Полгода! Полгода прошло с минуты, когда сказали: «Ляленька! Снимаю!» – и щёлкнули затвором, но уже грохнули десятки тысяч стволов с тех пор, и вырвались миллионы чёрных фонтанов земли, и миллионы людей прокружились в какой-то проклятой карусели – кто пешком из Литвы, кто поездом из Иркутска. И теперь со станции, где холодный ветер нёс перемесь дождя и снега, где изнывали эшелоны, безутолку толпошились днём и на чёрных полах распологом спали ночью люди, – как было поверить, что и сейчас есть на свете этот садик, эта девочка, это платье?!
На втором снимке женщина и мальчик сидели на диване и рассматривали большую книжку с картинками во весь лист.
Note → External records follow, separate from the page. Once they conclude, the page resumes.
-- ==== Sys2Proof/Machine/Step.lean ====
section
/-! DEFINITION. One step: the engine carries out the host's next move to completion (00_scope section 4, R60). -/

namespace Sys2Proof.Machine

/-- One step of the machine (00_scope section 4, R60, R205). -/
def step (s : State) : Host.Outcome State Fault Refusal :=
  takeMove s

/-- `s` with the instruction whose bits are the low `nbits` bits of `w` (numbered as the opcode table numbers them) placed where
the next step takes it: the host's next move (log entries 1 and 12). -/
def State.withFetchWord (s : State) (nbits w : Nat) : State :=
  placeWord (tableWord nbits w) s

end Sys2Proof.Machine
end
Мать тоже была худощавая, тонкая, наверно высокая, а семилетний мальчик с плотным лицом и умным-преумным выражением смотрел не в книжку, а на мать, объяснявшую ему что-то. Глаза у него были такие же крупные, как у отца.
И вообще, все они в семье были какие-то отборные. Самому Зотову никогда не приходилось бывать в таких семьях, но мелкие засечки памяти то в Третьяковской галерее, то в театре, то при чтении незаметно сложились в понятие, что такие семьи есть. Их умным уютом пахнуло на Зотова с двух этих снимков.
Возвращая их, Зотов заметил:
– Да вам жарко. Вы разденьтесь.
– Да, – согласился Тверитинов и снял суконник. Он затруднился, куда его деть.
– Вон, на диван, – показал Зотов и даже сделал движение положить сам.
Теперь обнаружились латки, надорванность, разнота пуговиц летней обмундировки Тверитинова и неумелость с обмотками: свободные витки их сползали и побалтывались. Вся одежда такая казалась издевательством над его большой седоватой головой.
Зотов уже не сдерживал симпатии к этому уравновешенному человеку, не зря так сразу понравившемуся ему.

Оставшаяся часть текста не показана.